To understand the brain we need to know how and when neurons fire in the living animal while it performs naturalistic behaviors. We need to know the underlying wiring patterns and anatomical configuration of the circuits and we need to be able to develop testable models of how behaviors arise from the underlying function of the cells in the brain.

Obtaining this type of systems-level information about the brain has not been easy up to now. But thanks to technological development, this is rapidly changing.

Rendering the connectivity maps of entire areas of the mammalian nervous system, like the retina, at nanometer resolution is now feasible in a few years work. These structural maps will contain unique information about the characteristics of neural circuits. But in addition to anatomical information, we need to monitor the brain at work at cellular level and we need to gather molecular information about its components. Together, the compilation of functional, structural and molecular data about the circuits in the living brain and their relation to behavior opens new posibilities for neuroscience.
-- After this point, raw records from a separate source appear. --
/-- LOCK written 1 with no slice running and no write of PAGE_CTRL waiting freezes: ENABLE keeps what this write gives it when LOCK was 0; a write to an offset with no register changes nothing and is counted in PAGE_CLAMP with kind 1; a poisoned write changes nothing and is counted in PAGE_ERR; PAGE_INT_ROUTE takes a legal target, and 0xFF for a reserved one, counted; a read of PAGE_CLAMP, where nothing was counted in its cycle, answers the word and clears COUNT. -/
def Obligations.PageAccess : Prop :=
    (∀ (w : Writer) (p : Nat) (en : Bool) (t : Nat) (k : Kind) (i : Nat) (s : State), (Instr.pageLock w p en t).wf = true → s.calm = true → pageAt p = some (k, i) → (s.pageH p).ctrl = [] → (s.upTo t).unitRuns k i = false → plainKind k = true → s.mayWrite w p k = true → s.locked p = false → (s.pageH p).resetting = false → s.enabled p = en → s.isOff p = !en → s.powered p = true → s.headerOnly k i = false →
      Completes (.pageLock w p en t) s fun u => 
        u.locked p = true ∧
        u.enabled p = en ∧
        u.fld p 0x008 3 0 = s.fld p 0x008 3 0 ∧
        u.now = max s.now t ∧
        RegsOnly [p] s u ∧
        { u with regs := s.regs, now := s.now, hot := s.hot } = s :)
    ∧ (∀ (w : Writer) (p off val t : Nat) (k : Kind) (i : Nat) (s : State), (Instr.registerWrite w p off 4 val false t).wf = true → s.calm = true → pageAt p = some (k, i) → plainKind k = true → s.mayWrite w p k = true → off % 4 = 0 → 0x040 ≤ off → s.powered p = true → (s.pageH p).resetting = false → pageWord k i off = none → s.fld p 0x018 31 16 < 0xFFFF →
      Completes (.registerWrite w p off 4 val false t) s fun u => 
        u.fld p 0x018 31 16 = s.fld p 0x018 31 16 + 1 ∧
        u.fld p 0x018 13 12 = 1 ∧
        u.fld p 0x018 11 0 = off ∧
        (∀ o, o < 4096 → o ≠ 0x018 → u.rd p o = s.rd p o) ∧
        u.now = max s.now t ∧
        RegsOnly [p] s u ∧
        { u with regs := s.regs, now := s.now, hot := s.hot } = s :)
    ∧ (∀ (w : Writer) (p off size val t : Nat) (k : Kind) (i : Nat) (s : State), (Instr.registerWrite w p off size val true t).wf = true → s.calm = true → pageAt p = some (k, i) → s.mayWrite w p k = true → s.fld p 0x01C 7 0 < 0xFF →
      Completes (.registerWrite w p off size val true t) s fun u => 
        u.fld p 0x01C 7 0 = s.fld p 0x01C 7 0 + 1 ∧
        u.getB p 0x010 4 = true ∧
        (∀ o, o < 4096 → o ≠ 0x01C → o ≠ 0x010 → u.rd p o = s.rd p o) ∧
        u.now = max s.now t ∧
        RegsOnly [p] s u ∧
        { u with regs := s.regs, now := s.now, hot := s.hot } = s :)
    ∧ (∀ (w : Writer) (p val t : Nat) (k : Kind) (i : Nat) (s : State), (Instr.registerWrite w p 0x024 4 val false t).wf = true → s.calm = true → pageAt p = some (k, i) → plainKind k = true → s.mayWrite w p k = true → val < 256 → s.fld p 0x018 31 16 < 0xFFFF →
      Completes (.registerWrite w p 0x024 4 val false t) s fun u => 
        (u.fld p 0x024 7 0 = (if val < 0x80 then val else 0xFF)) ∧
        (u.fld p 0x018 31 16 = s.fld p 0x018 31 16 + (if 0x80 ≤ val ∧ val < 0xFF then 1 else 0)) ∧
        u.now = max s.now t ∧
        RegsOnly [p] s u ∧
        { u with regs := s.regs, now := s.now, hot := s.hot } = s :)
    ∧ (∀ (w : Writer) (p t : Nat) (k : Kind) (i : Nat) (s : State), (Instr.readAndClear w p 0x018 4 t).wf = true → s.calm = true → pageAt p = some (k, i) → k ∉ [Kind.pmc, .ars, .tfe, .frd] → s.routePage w p = p → (s.upTo t).hotAt (regKey p 0x018) 31 16 .took = 0 → (s.upTo t).hotAt (regKey p 0x018) 31 16 .full = 0 →
      Completes (.readAndClear w p 0x018 4 t) s fun u => 
        u.fld p 0x018 31 16 = 0 ∧
        u.fld p 0x018 13 0 = s.fld p 0x018 13 0 ∧
        u.out = s.out ++ [.readReply w p 0x018 (BitVec.ofNat 64 (s.rd p 0x018 - s.fld p 0x018 15 14 * 2 ^ 14))] ∧
        u.now = max s.now t ∧
        RegsOnly [p] s u ∧
        { u with regs := s.regs, now := s.now, hot := s.hot, out := s.out } = s :)
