@[simp] theorem State.setQueue_pending (key : Nat) (q : List SrcItem) : (s.setQueue key q).pending = s.pending := rfl
@[simp] theorem State.setQueue_now (key : Nat) (q : List SrcItem) : (s.setQueue key q).now = s.now := rfl
@[simp] theorem State.setQueue_hot (key : Nat) (q : List SrcItem) : (s.setQueue key q).hot = s.hot := rfl
@[simp] theorem State.setQueue_free (key : Nat) (q : List SrcItem) : (s.setQueue key q).free = s.free := rfl
@[simp] theorem State.setQueue_regs (key : Nat) (q : List SrcItem) : (s.setQueue key q).regs = s.regs := rfl
@[simp] theorem State.setQueue_pages (key : Nat) (q : List SrcItem) : (s.setQueue key q).pages = s.pages := rfl
@[simp] theorem State.setQueue_mem (key : Nat) (q : List SrcItem) : (s.setQueue key q).mem = s.mem := rfl
@[simp] theorem State.setQueue_chk (key : Nat) (q : List SrcItem) : (s.setQueue key q).chk = s.chk := rfl
@[simp] theorem State.setQueue_pois (key : Nat) (q : List SrcItem) : (s.setQueue key q).pois = s.pois := rfl
@[simp] theorem State.setQueue_tags (key : Nat) (q : List SrcItem) : (s.setQueue key q).tags = s.tags := rfl
@[simp] theorem State.setQueue_dramErr (key : Nat) (q : List SrcItem) : (s.setQueue key q).dramErr = s.dramErr := rfl
@[simp] theorem State.setQueue_banks (key : Nat) (q : List SrcItem) : (s.setQueue key q).banks = s.banks := rfl
@[simp] theorem State.setQueue_trkIn (key : Nat) (q : List SrcItem) : (s.setQueue key q).trkIn = s.trkIn := rfl
@[simp] theorem State.setQueue_trk (key : Nat) (q : List SrcItem) : (s.setQueue key q).trk = s.trk := rfl
@[simp] theorem State.setQueue_bcast (key : Nat) (q : List SrcItem) : (s.setQueue key q).bcast = s.bcast := rfl
@[simp] theorem State.setQueue_lastBcast (key : Nat) (q : List SrcItem) : (s.setQueue key q).lastBcast = s.lastBcast := rfl
@[simp] theorem State.setQueue_wall (key : Nat) (q : List SrcItem) : (s.setQueue key q).wall = s.wall := rfl
@[simp] theorem State.setQueue_wpt (key : Nat) (q : List SrcItem) : (s.setQueue key q).wpt = s.wpt := rfl
@[simp] theorem State.setQueue_strs (key : Nat) (q : List SrcItem) : (s.setQueue key q).strs = s.strs := rfl
@[simp] theorem State.setQueue_ringWait (key : Nat) (q : List SrcItem) : (s.setQueue key q).ringWait = s.ringWait := rfl
@[simp] theorem State.setQueue_strTurn (key : Nat) (q : List SrcItem) : (s.setQueue key q).strTurn = s.strTurn := rfl
@[simp] theorem State.setQueue_flow (key : Nat) (q : List SrcItem) : (s.setQueue key q).flow = s.flow := rfl
@[simp] theorem State.setQueue_ports (key : Nat) (q : List SrcItem) : (s.setQueue key q).ports = s.ports := rfl
@[simp] theorem State.setQueue_portPower (key : Nat) (q : List SrcItem) : (s.setQueue key q).portPower = s.portPower := rfl
@[simp] theorem State.setQueue_arsIn (key : Nat) (q : List SrcItem) : (s.setQueue key q).arsIn = s.arsIn := rfl
@[simp] theorem State.setQueue_arsView (key : Nat) (q : List SrcItem) : (s.setQueue key q).arsView = s.arsView := rfl
@[simp] theorem State.setQueue_ars (key : Nat) (q : List SrcItem) : (s.setQueue key q).ars = s.ars := rfl
@[simp] theorem State.setQueue_slots (key : Nat) (q : List SrcItem) : (s.setQueue key q).slots = s.slots := rfl
@[simp] theorem State.setQueue_frd (key : Nat) (q : List SrcItem) : (s.setQueue key q).frd = s.frd := rfl
@[simp] theorem State.setQueue_tiles (key : Nat) (q : List SrcItem) : (s.setQueue key q).tiles = s.tiles := rfl
@[simp] theorem State.setQueue_tfe (key : Nat) (q : List SrcItem) : (s.setQueue key q).tfe = s.tfe := rfl
@[simp] theorem State.setQueue_souts (key : Nat) (q : List SrcItem) : (s.setQueue key q).souts = s.souts := rfl
@[simp] theorem State.setQueue_circs (key : Nat) (q : List SrcItem) : (s.setQueue key q).circs = s.circs := rfl
@[simp] theorem State.setQueue_wdg (key : Nat) (q : List SrcItem) : (s.setQueue key q).wdg = s.wdg := rfl
@[simp] theorem State.setQueue_pmcT (key : Nat) (q : List SrcItem) : (s.setQueue key q).pmcT = s.pmcT := rfl
@[simp] theorem State.setQueue_bist (key : Nat) (q : List SrcItem) : (s.setQueue key q).bist = s.bist := rfl
@[simp] theorem State.setQueue_xng (key : Nat) (q : List SrcItem) : (s.setQueue key q).xng = s.xng := rfl
@[simp] theorem State.setQueue_ropes (key : Nat) (q : List SrcItem) : (s.setQueue key q).ropes = s.ropes := rfl
@[simp] theorem State.setQueue_teams (key : Nat) (q : List SrcItem) : (s.setQueue key q).teams = s.teams := rfl
@[simp] theorem State.setQueue_rope (key : Nat) (q : List SrcItem) : (s.setQueue key q).rope = s.rope := rfl
@[simp] theorem State.setQueue_bcp (key : Nat) (q : List SrcItem) : (s.setQueue key q).bcp = s.bcp := rfl
@[simp] theorem State.setQueue_spwrLow (key : Nat) (q : List SrcItem) : (s.setQueue key q).spwrLow = s.spwrLow := rfl
@[simp] theorem State.setQueue_log (key : Nat) (q : List SrcItem) : (s.setQueue key q).log = s.log := rfl
@[simp] theorem State.setQueue_out (key : Nat) (q : List SrcItem) : (s.setQueue key q).out = s.out := rfl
Data-gathering alone will not, however, deliver the answers. Neuroscientists will need help from statisticians and mathematicians to make the information understandable and interpretable. After all, the data is only a tool that one hopes will lead to testable theories and models about how the brain works.

Because of the exciting moment at which the technology for mapping the brain is, we have put together a collection of Reviews, Perspectives and Commentaries in which experts discuss the state of the art technologies available for mapping the brain, the challenges and the potential of this endeavor. All the materials in this focus are freely available (thanks to our sponsors)—you can also read more about our views on the importance of this topic for neuroscience in our editorial.

We hope that these pieces will inform, inspire and incite discussions about mapping the brain and its potential to help us advance towards a deeper understanding of our own minds.

What’s behind an fMRI signal?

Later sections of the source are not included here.